My boyfriend of 2 years works at an accounting firm while im in my second year of uni. Recently a women whose a few years older than me has started working there, ive never met her just heard about her from my boyfriend. I literally am not fussed in the slightest about him working with women I live in the real world men and women mix it doesnt bother me at all he works with loads of young pretty women but for some reason what he says about this girl really bothers me.

For instance he told me she was gorgous which fair enough could be an observation but I dont think hes ever refered to me once as gorgous in our whole relationship yet starts banging on about her stunning and pretty she isd and told me that his boss told him to "keep away" from her. He went out for a boys night out with the work lot on friday and if im honest i was slightly upset he was going as hes going away on holiday and ive got deadlines so it was the last night we could spend together for over a month. Anyway I didnt make a fuss as i thought its a boys night its not fair to demand to see him yet i find out this new women at work went with them, non of the other girls did but this one found out where they were going clubbing and turned up at the same club.

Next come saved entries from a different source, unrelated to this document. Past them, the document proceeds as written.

-- ==== Sys2Proof/Machine/Sketch.lean ====
section
/-! DEFINITION. Sys2Proof/Machine/Sketch.lean: the triggers, the latch instant and the record of a Sketch
(R382 to R386 of 18_management_observation.md) and the system latch (R257 of 12_shaga_link.md). -/
namespace Sys2Proof.Machine

def State.sk (s : State) : Sketch := s.mgt.sk
def State.setSk (s : State) (k : Sketch) : State := { s with mgt.sk := k }

/-- Primer mode (DEV_STATUS.PRIMER). -/
def State.primer (s : State) : Bool := s.regB Reg.devStatus 3

/-- A trigger that finds the Sketch locked (R384). -/
def State.sketchMiss (s : State) : State :=
  ((s.bump Reg.mgtSkmiss 1).orReg Reg.mgtSkstat 8).report 0x1D 0x1900

/-- A trigger of source `src` with trigger cycle `t` (R382, R383). -/
def State.trigger (s : State) (src t : Nat) (set : Sketch → Sketch) : State :=
  let ok := s.regB Reg.mgtSkctrl 0 && (s.released || (s.primer && src == 3))
  if !ok then s
  else
    let k := s.sk
    let join (k : Sketch) : Sketch := set { k with src := k.src ||| 2 ^ src }
    if k.locked then s.sketchMiss
    else
      match k.t0 with
      | none => s.setSk { join { k with src := 0, entry := none, tdev := 0, seq := 0, late := false } with t0 := some t }
      | some u => if t ≤ u + 15 then s.setSk (join k) else s.sketchMiss

/-- The SKETCH actions of a cycle, with `i` the lowest index of their entries (R72, R83). -/
def State.sketchAction (s : State) (i : Nat) : State :=
  s.trigger 0 (s.cyc + 1) (fun k => { k with entry := match k.entry with | some j => some (Nat.min i j) | none => some i })

/-! ## The system latch (R257) -/

/-- The device's axis with an origin identity. -/
def State.axisOf (s : State) (dev ax : Nat) : Option Nat :=
  (List.range 16).find? (fun n => axEn (s.reg (Reg.axCfg n)) && (s.axisOrigin n).1 == dev && (s.axisOrigin n).2.1 == ax)

/-- The system latch raises the trigger; SHG_STAT.SKLATE is set when it is late. -/
def State.raiseLatch (s : State) (l : SysLatch) (late : Bool) : State :=
  let s := { s with shg.latch := none }
  let s := if late then s.orReg Reg.shgStat 0x80 else s
  s.trigger 1 (s.cyc + 1) (fun k => { k with tdev := l.tdev, seq := l.seq, late := k.late || late })

/-- Whether the latch's axis stands at or past TPOS (log 52). -/
def State.latchHit (s : State) (l : SysLatch) : Bool :=
  let m := (s.reg (Reg.axMod l.axis)).toNat
  if l.up then atOrAbove m (s.axPos l.axis) l.tpos else atOrBelow m (s.axPos l.axis) l.tpos

/-- Arms the system latch, or raises it at once (log 52). -/
def State.armLatch (s : State) (tdev seq adev aaxis : Nat) (tpos : Pos) : State :=
  let n := s.axisOf adev aaxis
  let l : SysLatch := { adev := adev, aaxis := aaxis, tpos := tpos, axis := n.getD 0,
                        up := decide (0 ≤ s.axVelocity (n.getD 0)), tdev := tdev, seq := seq }
  match n with
  | none => s.raiseLatch l true
  | some a =>
    if !(s.axStatus a).bit 1 || s.latchHit l then s.raiseLatch l true
    else { s with shg.latch := some l }

/-- The body of a SKETCH cell (Table SH-3). -/
def sketchBody (tdev seq adev aaxis : Nat) (tpos : Pos) : BitVec 576 :=
  BitVec.ofNat 576 (tdev + seq * 2 ^ 14 + adev * 2 ^ 22 + aaxis * 2 ^ 36 + tpos.toNat * 2 ^ 40)

/-- Sends a SKETCH cell on every link that is UP, has SKFWD = 1 and is not link `from_`. SRC is the device of its origin,
TDEV (Table SH-2). -/
def State.floodSketch (s : State) (from_ : Nat) (body : BitVec 576) : State :=
  (List.range 32).foldl (fun s l =>
    if l != from_ && s.linkUpQ l && s.regB (Reg.shgLcfg l) 5 then
      s.txCells l [{ hdr := mkHdr 6 0 0 (s.regF (Reg.shgLpeer l) 13 0) (bitsOf body.toNat 13 0) 0, body := body }]
    else s) s

/-- A SKETCH action with SYS = 1 (R83, R257): the cell is sent and the own latch is armed in place of a trigger. -/
def State.systemSketch (s : State) : State :=
  let a := s.regF Reg.shgSkcfg 3 0
  let seq := s.regF Reg.shgSkseq 7 0
  let (dev, ax, _) := s.axisOrigin a
  let m := (s.reg (Reg.axMod a)).toNat
  let tpos := reducePos m ((s.axPos a).toInt + (s.reg Reg.shgSklead).toInt)
  let s := s.setReg Reg.shgSkseq (word ((seq + 1) % 256))
  let s := { s with shg.skseq := s.shg.skseq.set s.did (some seq) none }
  (s.floodSketch 32 (sketchBody s.did seq dev ax tpos)).armLatch s.did seq dev ax tpos

/-- Meaning of SKETCH_CELL (R257). -/
def sketchCell (l : Nat) (body : Nat) (s : State) : State :=
  if !s.linkUpQ l then s
  else
    let tdev := bitsOf body 13 0
    let seq := bitsOf body 21 14
    if s.shg.skseq.get tdev none = some seq then s
    else
      let s := { s with shg.skseq := s.shg.skseq.set tdev (some seq) none }
      let s := s.floodSketch l (BitVec.ofNat 576 body)
      if s.regB Reg.shgSkcfg 4 then
        s.armLatch tdev seq (bitsOf body 35 22) (bitsOf body 39 36) (BitVec.ofNat 64 (bitsOf body 103 40))
      else s

/-- Meaning of SYSTEM_LATCH (R257): the axis crosses TPOS (log 52). -/
def systemLatch (s : State) : State :=
  match s.shg.latch with
  | some l => if s.latchHit l then s.raiseLatch l false else s
  | none => s

/-- Meaning of SKLATE (R257): 1 ms after arming without a crossing. -/
def sklate (s : State) : State :=
  match s.shg.latch with
  | some l => s.raiseLatch l true
  | none => s

/-! ## Other sources (Table MO-5) -/

/-- Meaning of TRIG (R382). -/
def trig (s : State) : State := s.ok.trigger 3 (s.cyc + 1) id

/-- Meaning of SKETCH_IN (R382). -/
def sketchIn (s : State) : State :=
  if s.regB Reg.mgtSkctrl 1 then s.trigger 2 (s.cyc + 2) id else s

/-- Meaning of REARM (R384). -/
def rearm (s : State) : State := s.ok.setSk { s.sk with locked := false }

/-! ## The latch instant and the record (R383, R386) -/

/-- Armed entries of the schedule (EAS_ARMCNT). -/
def State.armCount (s : State) : Nat := (s.eas.entries.filter (fun p => p.2.armed)).length

/-- EAS_TPOUT and EAS_TPIN, 32 pins from `k` on (Tables EA-4 and ES-9). -/
def State.tpOut (s : State) (k : Nat) : Word :=
  word ((List.range 32).foldl (fun a i => if (s.pin (k + i)).active then a + 2 ^ i else a) 0)
def State.tpIn (s : State) (k : Nat) : Word :=
  word ((List.range 32).foldl (fun a i => if s.pinLevel (k + i) then a + 2 ^ i else a) 0)

/-- FLT_TIME in µs: 1,250 EKL cycles each (R366). -/
def State.fltTime (s : State) : Nat := s.cyc / 1250 % 2 ^ 48

/-- MGT_EKLC: EKL cycles since the release from reset. -/
def State.eklc (s : State) : Nat := s.cyc - s.rstCyc

/-- Valid entries of the collector. -/
def State.fltValid (s : State) : Nat := (s.int.entries.filter (fun p => p.2.valid)).length

/-- The units that latch: present and neither fenced nor powered down, in the layout of DEV_UNITS (R28). -/
def State.skAvail (s : State) : Nat :=
  (List.range 20).foldl (fun a i =>
    let d := if i < 10 then some i else if i < 18 then some 10 else none
    let up := match d with | some d => !s.domFenced d | none => true
    if s.has i && up then a + 2 ^ i else a) 0

/-- The words of the record before its CRC (Table MO-6), at latch cycle LCYC. -/
def State.skWords (s : State) (k : Sketch) (lcyc : Nat) : List Word :=
  let av := s.skAvail
  let lo (n : Nat) : Word := word n
  let hi (n : Nat) : Word := word (n / 2 ^ 32)
  let ent := match k.entry with | some i => i * 256 + 2 ^ 20 | none => 0
  let sys := Nat.testBit k.src 1
  let cond := Nat.testBit (av / 2 ^ 10) 0
  [0x4B5A534B#32,
   word (1 + k.lseq * 2 ^ 16 + (if sys then 2 ^ 24 else 0) + (if k.late then 2 ^ 25 else 0)),
   word k.src, word (s.did + k.tdev * 2 ^ 16), word (k.seq + ent), 0#32,
   lo lcyc, hi lcyc, lo s.fltTime, hi s.fltTime, word av, s.reg Reg.nocFreq &&& 0x7FF#32, 0#32, 0#32, 0#32, 0#32]
  ++ (List.range 16).flatMap (fun n => [(s.axPos n).extractLsb' 0 32, (s.axPos n).extractLsb' 32 32])
  ++ (List.range 16).map s.axStatus
  ++ (List.range 16).map (fun n => s.reg (Reg.axVel n))
  ++ (List.range 8).map (fun c => if cond then s.disCpriRead c else 0#32)
  ++ [if cond then s.disStatRead else 0#32, word s.armCount, s.tpOut 0, s.tpOut 32, s.tpIn 0, s.tpIn 32,
      s.reg (Reg.tblActiveLo 0), s.reg (Reg.tblActiveLo 1), word s.fltValid, s.reg Reg.intStat, 0#32]

/-- The record with its CRC-32. -/
def skRecord (ws : List Word) : List Word := ws ++ [word (crc32 (ws.flatMap (fun w => leBytes w.toNat 4)))]

/-- Every tile of a quadrant that can copies its registers (R28, R117, R383). -/
def State.skTiles (s : State) : State :=
  { s with regs := (List.range 4096).foldl (fun r t =>
      if s.quadOpen (quadOf t) then (s.tileCopies t).foldl (fun r av => SMap.set r av.1 av.2 0#32) r else r) s.regs }

/-- Every block that can latches its copies and the record (R383, R386). -/
def State.latchAll (s : State) (u : Nat) : State :=
  let k := { s.sk with lseq := (s.sk.lseq + 1) % 256 }
  let rec_ := skRecord (s.skWords k (u + 16 - s.rstCyc))
  let s := s.skTiles
  let s := (List.range 8).foldl (fun s c => if s.hasCore c && !s.domFenced 10 then s.cndSketch c else s) s
  s.setSk { k with t0 := none, last := some u, locked := true, rdy := false, built := true, record := rec_ }

/-- Meaning of SKETCH_RECORD_READY (R384, R386). -/
def sketchRecordReady (s : State) : State :=
  let k := s.sk
  if !k.built then s
  else
    (s.setSk { k with built := false, rdy := true, locked := k.locked && !s.regB Reg.mgtSkctrl 3 }).orReg Reg.mgtIrq 2

/-- SKETCH_OUT (R385): high for 16 EKL cycles from L while OUTEN = 1; low before release and in Primer mode. -/
def State.sketchOut (s : State) : Bool :=
  s.released && !s.primer && s.regB Reg.mgtSkctrl 2 &&
    (match s.sk.last with
     | some u => decide (u + 16 ≤ s.cyc ∧ s.cyc < u + 32)
     | none => false)

/-- MGT_SKSTAT as read. -/
def State.skstatRead (s : State) : Word :=
  let k := s.sk
  s.reg Reg.mgtSkstat ||| Word.flag k.locked 0 ||| Word.flag k.t0.isSome 1 ||| Word.flag k.rdy 2 ||| word (k.lseq * 16)

/-- Meaning of SKREC_DATA_READ (R386): the word at PTR; the pointer then moves by 4. -/
def skrecDataRead (s : State) : State :=
  let p := s.regF Reg.mgtSkrecPtr 8 0
  (s.ok (s.sk.record.getD (p / 4) 0#32)).setReg Reg.mgtSkrecPtr (word ((p + 4) % 512))

end Sys2Proof.Machine
end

My boyfriend also kept telling me how amazing she is and intersting as she is going travelling for 3 weeks round Asia and its something he'd love to do, i cant travel as I have bad health etc and also I want to get my degree and get straight into working yet he said ' i wouldnt understand' about how exciting and amazing travelling would be and basically implied im boring.

We went out for dinner and I made a massive effort to look nice to impress him as he never says anything about how I look I brought a brand new dress did my hair nicely and spent bloody hours trying to look nice for him to which he just told me 'vicly (the women at work) wore a dress like that when we went out it really suited her' then made no comment about how I looked. The women is always texting him constantly claiming its work but then ive seen its getting quite personal such as what are you up to this weekend we should go for a drink blah blah shes only been working there a week yet is texting him alot. The work events he use to take me to have now suddanly become no girlfriends.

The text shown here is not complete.